Вспыхнуло пламя, и феникс исчез.
Думбльдор взял один из своих хрупких серебряных приборов неизвестного назначения, перенес на письменный стол, сел и легонько постучал по прибору волшебной палочкой.
Прибор, звякнув, ожил и равномерно защелкал. Из миниатюрной трубочки на самом верху повалили крохотные клубы бледно-зеленого дыма. Думбльдор, хмуря брови, внимательно всматривался. Через несколько секунд клубы превратились в ровную струю; та все утолщалась, вилась кольцами… На конце образовалась змеиная голова и широко распахнула пасть. Подтвердило это историю Гарри? Он выжидательно посмотрел на Думбльдора, надеясь получить какой-то знак, свидетельство своей правоты, но Думбльдор не поднял глаз.
– Разумеется, разумеется, – пробормотал Думбльдор вроде бы сам себе, не отводя взгляд от пара и не выказывая ни малейшего удивления. – Но по сути разделены?
Гарри не имел представления, что директор такое спросил. Змея между тем разделилась на две отдельные змеи, и обе извивались, сворачивались кольцами в полумраке. Думбльдор с мрачным удовлетворением еще раз коснулся прибора. Пощелкивание постепенно прекратилось, змеи побледнели, превратились в бесформенную дымку и скоро растворились в воздухе.
Думбльдор возвратил прибор на тонконогий столик. Многие портреты следили за ним, но, перехватив взгляд Гарри, поспешно притворялись спящими.
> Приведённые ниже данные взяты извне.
-- ==== Sys2Proof/Certificates/Slice0/Obligations.lean ====
section
/-! DEFINITION. The statements for the provers. Immediates, shifts, products and quotients are written in `Int` and
`Nat` arithmetic, from the rules; `regs`, frames and trap effects are the terms of Safety.lean. -/

open Sys2Proof Sys2Proof.Machine

/-! ### Encoding -/

/-- Decoding what the encoder writes gives the instruction back, for every well-formed instruction. -/
def Obligations.DecodeEncode : Prop := ∀ i : Instr, i.wellFormed = true → decode (encode i) = .ok i

/-- Encoding what the decoder reads gives the bits back, and what it reads is well-formed: no two words have one
meaning and no bit of a word is dropped (30_encoding R149). -/
def Obligations.EncodeDecode : Prop :=
  ∀ (b : InstrBits) (i : Instr), decode b = .ok i → encode i = b ∧ i.wellFormed = true

/-- One word of each kind of encoding, written out from the tables of 30_encoding R146..R148, R162..R164. -/
def Obligations.SpecWordsDecode : Prop :=
  decode (.full (0b0000000_00010_00001_000_00011_0110011#32)) = .ok (.add 3#5 1#5 2#5)
    ∧ decode (.full (0b111111111111_00000_000_00001_0010011#32)) = .ok (.addi 1#5 0#5 0xFFF#12)
    ∧ decode (.full (0b00010010001101000101_00101_0110111#32)) = .ok (.lui 5#5 0x12345#20)
    ∧ decode (.full (0b0_0000001000_0_00000000_00001_1101111#32)) = .ok (.jal 1#5 8#20)
    ∧ decode (.full (0b0_000000_00010_00001_000_0100_0_1100011#32)) = .ok (.beq 1#5 2#5 4#12)
    ∧ decode (.full (0b0000000_00010_00001_010_00100_0100011#32)) = .ok (.sw 1#5 2#5 4#12)
    ∧ decode (.full (0b0000001_00010_00001_100_00011_0110011#32)) = .ok (.div 3#5 1#5 2#5)
    ∧ decode (.full (0b001101000000_00110_001_00101_1110011#32)) = .ok (.csrrw 5#5 6#5 0x340#12)
    ∧ decode (.full (0b0011000_00010_00000_000_00000_1110011#32)) = .ok .mret
    ∧ decode (.half (0b010_0_01010_00101_01#16)) = .ok (.cLi 10#5 5#6)
    ∧ decode (.half (0b010_001_011_00_010_00#16)) = .ok (.cLw 2#3 3#3 2#5)
    ∧ decode (.half (0b1001_00000_00000_10#16)) = .ok .cEbreak

/-- 30_encoding R145, R156: a 32-bit word whose major opcode is none of the eleven of this hardware is refused. -/
def Obligations.OtherOpcodesRefused : Prop :=
  ∀ w : BitVec 32,
    w.toNat % 128 ∉ [0x37, 0x17, 0x6F, 0x67, 0x63, 0x03, 0x23, 0x13, 0x33, 0x0F, 0x73] →
      ∃ e, decode (.full w) = .error e

/-! ### Reset -/

/-- 70_reset_and_hazards R401: what reset leaves, where the rule gives the value; with any configuration, memory,
lines and inputs. -/
def Obligations.ResetValues : Prop :=
  ∀ (cfg : Config) (mem imem : Memory) (lines : Lines) (inputs : List Input) (device : List DeviceAccess)
    (draws : Nat) (t : State), t = State.resetWith cfg mem imem lines inputs device draws →
      t.pc = cfg.resetPc ∧ t.priv = .M ∧ t.debugMode = false ∧ t.reg 0#5 = 0#32
        ∧ t.mstatus.mie = false ∧ t.mstatus.mprv = false ∧ t.mtvec = cfg.mtvecReset ∧ t.readCsr .mcause = 0#32
        ∧ t.readCsr .misa = (if cfg.rv32e then 0x40101014#32 else 0x40101104#32)
        ∧ t.tselect = 0#32
        ∧ t.readCsr .tdata1 = (if cfg.dbgTriggers = 0 then 0#32 else 0x28001048#32)
        ∧ t.readCsr .dcsr = 0x40000003#32 ∧ t.inNmi = false ∧ t.wfiSleep = false ∧ t.stale = [] ∧ t.msip = false
        ∧ (∀ k : Fin 10, t.readCsr (.mhpmevent k)
            = if k.val < cfg.hpmNum.val then BitVec.ofNat 32 (2 ^ (k.val + 3)) else 0#32)
        ∧ t.readCsr .mvendorid = cfg.mvendorid ∧ t.readCsr .marchid = cfg.marchid ∧ t.readCsr .mimpid = cfg.mimpid
        ∧ t.readCsr .mhartid = cfg.mhartid
        ∧ t.readCsr .tdata3 = 0#32 ∧ t.readCsr .mcontext = 0#32 ∧ t.readCsr .scontext = 0#32
        ∧ t.mem = mem ∧ t.imem = imem ∧ t.lines = lines ∧ t.inputs = inputs ∧ t.device = device ∧ t.cfg = cfg

/-- 70_reset_and_hazards R400, R403, R404, 20_memory R108, R114: a step at which the reset signal is asserted leaves the
reset state over the memory, lines, devices and configuration there are. Of the transfers of the load or store it
interrupts the first few have been made, each with all its bytes, and no other byte or device has seen that step (U32,
assumption 28); an access of one transfer is made wholly or not at all. -/
def Obligations.ResetSignal : Prop :=
  ∀ s : State, s.input.reset = true → Memory.wf s.mem = true →
    (∃ t, Sys2Proof.Machine.step s = .next t
      ∧ t = State.resetWith s.cfg t.mem s.imem s.beginStep.lines s.inputs.tail t.device t.draws
      ∧ Memory.wf t.mem = true
      ∧ (∀ u, s.beginStep.interrupted = .next u → ∃ k : Nat,
          (∀ a : Word, t.byteAt a = if a ∈ (s.beginStep.transfers.take k).flatMap Part.addrs then u.byteAt a
            else s.beginStep.byteAt a)
          ∧ t.device = (u.device.take (u.device.length - s.device.length)).filter
              (fun d => decide (d.addr ∈ (s.beginStep.transfers.take k).map Part.addr)) ++ s.device)
      ∧ ((∀ u, s.beginStep.interrupted ≠ .next u) → SameBytes s.beginStep t ∧ t.device = s.device))
    ∧ ∀ i : Instr, i.wellFormed = true → StandsAtPc s.beginStep (encode i) →
        (∀ f : LoadForm, loadForm s i = some f →
          s.beginStep.transfers = splitAccess s.cfg.misalignedSplit f.ea f.width)
        ∧ (∀ f : StoreForm, storeForm s i = some f →
          s.beginStep.transfers = splitAccess s.cfg.misalignedSplit f.ea f.width)
        ∧ (loadForm s i = none → storeForm s i = none → s.beginStep.transfers = [])

/-- The state after reset, with the model's own values where the rules give none (assumptions 2, 3, 4), satisfies the
invariant. -/
def Obligations.ResetInv : Prop := Inv State.reset

/-! ### Every step -/

/-- Every step keeps the invariant. -/
def Obligations.StepKeepsInv : Prop := ∀ s t : State, Inv s → Sys2Proof.Machine.step s = .next t → Inv t

/-- An awake hart that is not reset, with nothing to do before the instruction at pc, runs the instruction that stands
there: what `exec` answers, and after a next state the single-step entry and the passing of time. -/
def Obligations.StepRunsDecoded : Prop :=
  ∀ (s : State) (i : Instr), s.input.reset = false → s.beginStep.staysAsleep = false →
    s.beginStep.awake.preempt = none → s.pc.getLsbD 0 = false → i.wellFormed = true →
    StandsAtPc s.beginStep (encode i) →
      Sys2Proof.Machine.step s =
        match exec i s.beginStep.awake with
        | .next t => .next (s.beginStep.awake.tick (s.beginStep.awake.singleStep t))
        | .fault r => .fault r
        | .refused r => .refused r

/-- 60_exceptions R353 (1): a word or parcel at pc that no row of the opcode table matches raises
IllegalInstruction, `mtval` the bits. -/
def Obligations.IllegalWordTraps : Prop :=
  ∀ (s : State) (b : InstrBits) (e : DecodeReject), TakesExceptions s → s.pc.getLsbD 0 = false → StandsAtPc s b →
    (match b with
      | .half p => p.toNat % 4 ≠ 3
      | .full w => w.toNat % 4 = 3) →
    decode b = .error e → ∃ t, s.runInstr = .next t ∧ TrapEffect false 2 b.toWord s.pc s t

/-- 60_exceptions R352, 20_memory R112, R116: a parcel of the instruction at pc that lies in no region, or in one that
forbids fetching in the mode of the hart, raises InstrAccessFault with the parcel's address, be it the first or, of a
32-bit instruction, the second. The region of a parcel's first byte decides (assumption 26). -/
def Obligations.FetchFaults : Prop :=
  ∀ s : State, TakesExceptions s → s.pc.getLsbD 0 = false →
    (CannotFetch s s.pc → ∃ t, s.runInstr = .next t ∧ TrapEffect false 1 s.pc s.pc s t)
    ∧ (∀ lo : BitVec 16, StandsAtPc s (.half lo) → lo.toNat % 4 = 3 → CannotFetch s (s.pc + 2#32) →
        ∃ t, s.runInstr = .next t ∧ TrapEffect false 1 (s.pc + 2#32) s.pc s t)

/-- 20_memory R123 (a): a byte reads as what was last stored to it, and storing it changes no other byte; memory stays
in its canonical form. -/
def Obligations.ReadAfterWrite : Prop :=
  ∀ (s : State) (a : Word) (v : Byte), Memory.wf s.mem = true →
    (s.storeByte a v).byteAt a = v ∧ (∀ x : Word, x ≠ a → (s.storeByte a v).byteAt x = s.byteAt x)
      ∧ Memory.wf (s.storeByte a v).mem = true

/-- 00_scope R12, 10_state R44, 20_memory R124, R127, 60_exceptions R372, R387: what a step begins with. The
environment drives the lines; with a CLINT in the map (assumption 12) the software line is `msip` and the timer line
`mtime` >= `mtimecmp`, each after a delay that nothing bounds. Of the bytes that other agents write to an address of
`ram` or of a register of the CLINT the last one is there; a byte of `ram` they replace may still be fetched; every
other byte, and everything else, is as before (assumption 29). -/
def Obligations.StepInputs : Prop :=
  ∀ s : State,
    ((∀ r ∈ s.cfg.memMap, r.kind ≠ .clint) → s.beginStep.lines = s.input.lines)
    ∧ ((∃ r ∈ s.cfg.memMap, r.kind = .clint) →
        s.beginStep.lines =
          { s.input.lines with
            software := if Config.freeLineSettles false s.draws then s.msip else s.lines.software
            timer := if Config.freeLineSettles true s.draws then decide (s.mtimecmp.toNat ≤ s.mtime.toNat)
              else s.lines.timer })
    ∧ (s.inputs = [] → s.input = ⟨s.lines, [], false⟩)
    ∧ (∀ (x : Input) (rest : List Input), s.inputs = x :: rest → s.input = x ∧ s.beginStep.inputs = rest)
    ∧ (∀ a : Word, (∀ w ∈ s.input.writes, w.1 ≠ a) →
        s.beginStep.byteAt a = s.byteAt a ∧ s.beginStep.clintByte a = s.clintByte a
          ∧ s.beginStep.staleAt a = s.staleAt a)
    ∧ (∀ a : Word, (∀ r, regionAt s.cfg.memMap a = some r → r.kind ≠ .ram) → s.beginStep.byteAt a = s.byteAt a)
    ∧ ((∀ w ∈ s.input.writes, ∀ r, regionAt s.cfg.memMap w.1 = some r → r.kind ≠ .clint) →
        s.beginStep.msip = s.msip ∧ s.beginStep.mtimecmp = s.mtimecmp ∧ s.beginStep.mtime = s.mtime)
    ∧ (s.input.writes = [] → s.beginStep.mem = s.mem ∧ s.beginStep.stale = s.stale)
    ∧ (s.cfg.sharedImemDmem = false → s.beginStep.stale = s.stale)
    ∧ (∀ (before after : List (Word × Byte)) (a : Word) (v : Byte) (r : Region),
        s.input.writes = before ++ (a, v) :: after → (∀ w ∈ after, w.1 ≠ a) → regionAt s.cfg.memMap a = some r →
          (r.kind = .ram → Memory.wf s.mem = true →
            s.beginStep.byteAt a = v ∧ (s.cfg.sharedImemDmem = true → s.byteAt a ∈ s.beginStep.staleAt a))
          ∧ (r.kind = .clint → (s.clintByte a).isSome = true →
            s.beginStep.clintByte a
              = some (if (a - Config.clintMsip s.cfg).toNat < 4 then
                  (if a = Config.clintMsip s.cfg then v &&& 1#8 else 0#8) else v)))
    ∧ s.beginStep = { s with mem := s.beginStep.mem, stale := s.beginStep.stale, msip := s.beginStep.msip,
                             mtimecmp := s.beginStep.mtimecmp, mtime := s.beginStep.mtime,
                             lines := s.beginStep.lines, inputs := s.beginStep.inputs, log := StepLog.empty }

/-! ### RV32I computation -/

/-- R192, R193, R197, R200, R201: encoding, result and frame of ADD, SUB, XOR, OR, AND. -/
def Obligations.AddSubLogic : Prop :=
  ∀ (s : State) (rd rs1 rs2 : Reg), RegExists s rd → RegExists s rs1 → RegExists s rs2 →
    (decode (.full (0x00#7 ++ rs2 ++ rs1 ++ 0#3 ++ rd ++ 0x33#7)) = .ok (.add rd rs1 rs2)
      ∧ ∃ t, exec (.add rd rs1 rs2) s = .next t
        ∧ RegEffect rd (BitVec.ofNat 32 ((s.reg rs1).toNat + (s.reg rs2).toNat)) (s.pc + 4#32) s t)
    ∧ (decode (.full (0x20#7 ++ rs2 ++ rs1 ++ 0#3 ++ rd ++ 0x33#7)) = .ok (.sub rd rs1 rs2)
      ∧ ∃ t, exec (.sub rd rs1 rs2) s = .next t
        ∧ RegEffect rd (BitVec.ofInt 32 ((s.reg rs1).toNat - (s.reg rs2).toNat)) (s.pc + 4#32) s t)
    ∧ (decode (.full (0x00#7 ++ rs2 ++ rs1 ++ 4#3 ++ rd ++ 0x33#7)) = .ok (.xor rd rs1 rs2)
      ∧ ∃ t, exec (.xor rd rs1 rs2) s = .next t
        ∧ RegEffect rd (s.reg rs1 ^^^ s.reg rs2) (s.pc + 4#32) s t)
    ∧ (decode (.full (0x00#7 ++ rs2 ++ rs1 ++ 6#3 ++ rd ++ 0x33#7)) = .ok (.or rd rs1 rs2)
      ∧ ∃ t, exec (.or rd rs1 rs2) s = .next t
        ∧ RegEffect rd (s.reg rs1 ||| s.reg rs2) (s.pc + 4#32) s t)
    ∧ (decode (.full (0x00#7 ++ rs2 ++ rs1 ++ 7#3 ++ rd ++ 0x33#7)) = .ok (.and rd rs1 rs2)
      ∧ ∃ t, exec (.and rd rs1 rs2) s = .next t
        ∧ RegEffect rd (s.reg rs1 &&& s.reg rs2) (s.pc + 4#32) s t)

/-- R194..R196, R198, R199: the shift amount is the low five bits; SRA rounds toward minus infinity (R191); the
compares are signed and unsigned. -/
def Obligations.RegisterShiftsCompares : Prop :=
  ∀ (s : State) (rd rs1 rs2 : Reg), RegExists s rd → RegExists s rs1 → RegExists s rs2 →
    (decode (.full (0x00#7 ++ rs2 ++ rs1 ++ 1#3 ++ rd ++ 0x33#7)) = .ok (.sll rd rs1 rs2)
      ∧ ∃ t, exec (.sll rd rs1 rs2) s = .next t
        ∧ RegEffect rd (BitVec.ofNat 32 ((s.reg rs1).toNat * 2 ^ ((s.reg rs2).toNat % 32))) (s.pc + 4#32) s t)
    ∧ (decode (.full (0x00#7 ++ rs2 ++ rs1 ++ 5#3 ++ rd ++ 0x33#7)) = .ok (.srl rd rs1 rs2)
      ∧ ∃ t, exec (.srl rd rs1 rs2) s = .next t
        ∧ RegEffect rd (BitVec.ofNat 32 ((s.reg rs1).toNat / 2 ^ ((s.reg rs2).toNat % 32))) (s.pc + 4#32) s t)
    ∧ (decode (.full (0x20#7 ++ rs2 ++ rs1 ++ 5#3 ++ rd ++ 0x33#7)) = .ok (.sra rd rs1 rs2)
      ∧ ∃ t, exec (.sra rd rs1 rs2) s = .next t
        ∧ RegEffect rd (BitVec.ofInt 32 ((s.reg rs1).toInt / 2 ^ ((s.reg rs2).toNat % 32))) (s.pc + 4#32) s t)
    ∧ (decode (.full (0x00#7 ++ rs2 ++ rs1 ++ 2#3 ++ rd ++ 0x33#7)) = .ok (.slt rd rs1 rs2)
      ∧ ∃ t, exec (.slt rd rs1 rs2) s = .next t
        ∧ RegEffect rd (if (s.reg rs1).toInt < (s.reg rs2).toInt then 1#32 else 0#32) (s.pc + 4#32) s t)
    ∧ (decode (.full (0x00#7 ++ rs2 ++ rs1 ++ 3#3 ++ rd ++ 0x33#7)) = .ok (.sltu rd rs1 rs2)
      ∧ ∃ t, exec (.sltu rd rs1 rs2) s = .next t
        ∧ RegEffect rd (if (s.reg rs1).toNat < (s.reg rs2).toNat then 1#32 else 0#32) (s.pc + 4#32) s t)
Гарри хотел спросить, что это за странный прибор, но не успел, потому что со стены справа, с самого верху, послышался крик: вернулся слегка запыхавшийся Эверард.
– Думбльдор!
– Какие новости? – тут же спросил Думбльдор.
– Я кричал, пока не сбежались люди, – колдун промокнул лоб занавесом, – сказал им, что слышал, как внизу кто-то ходит. Они сомневались, верить мне или нет, – вы же знаете, внизу нет портретов, откуда я мог бы что-то видеть, – но пошли проверить. В общем, через несколько минут они его уже принесли. Выглядит неважно, весь в крови – когда уносили, я перебежал на портрет Эльфриды Крэгг, хорошенько рассмотрел…
Рон конвульсивно вздрогнул, а Думбльдор сказал:
– Прекрасно. Насколько я понимаю, Дилис увидит, как его доставят…
И почти тотчас ведьма с серебряными локонами тоже вернулась на свою картину. Она, кашляя, упала в кресло и сообщила:
– Да, Думбльдор, его привезли к святому Лоскуту… пронесли прямо под моим портретом… на вид дела плохи…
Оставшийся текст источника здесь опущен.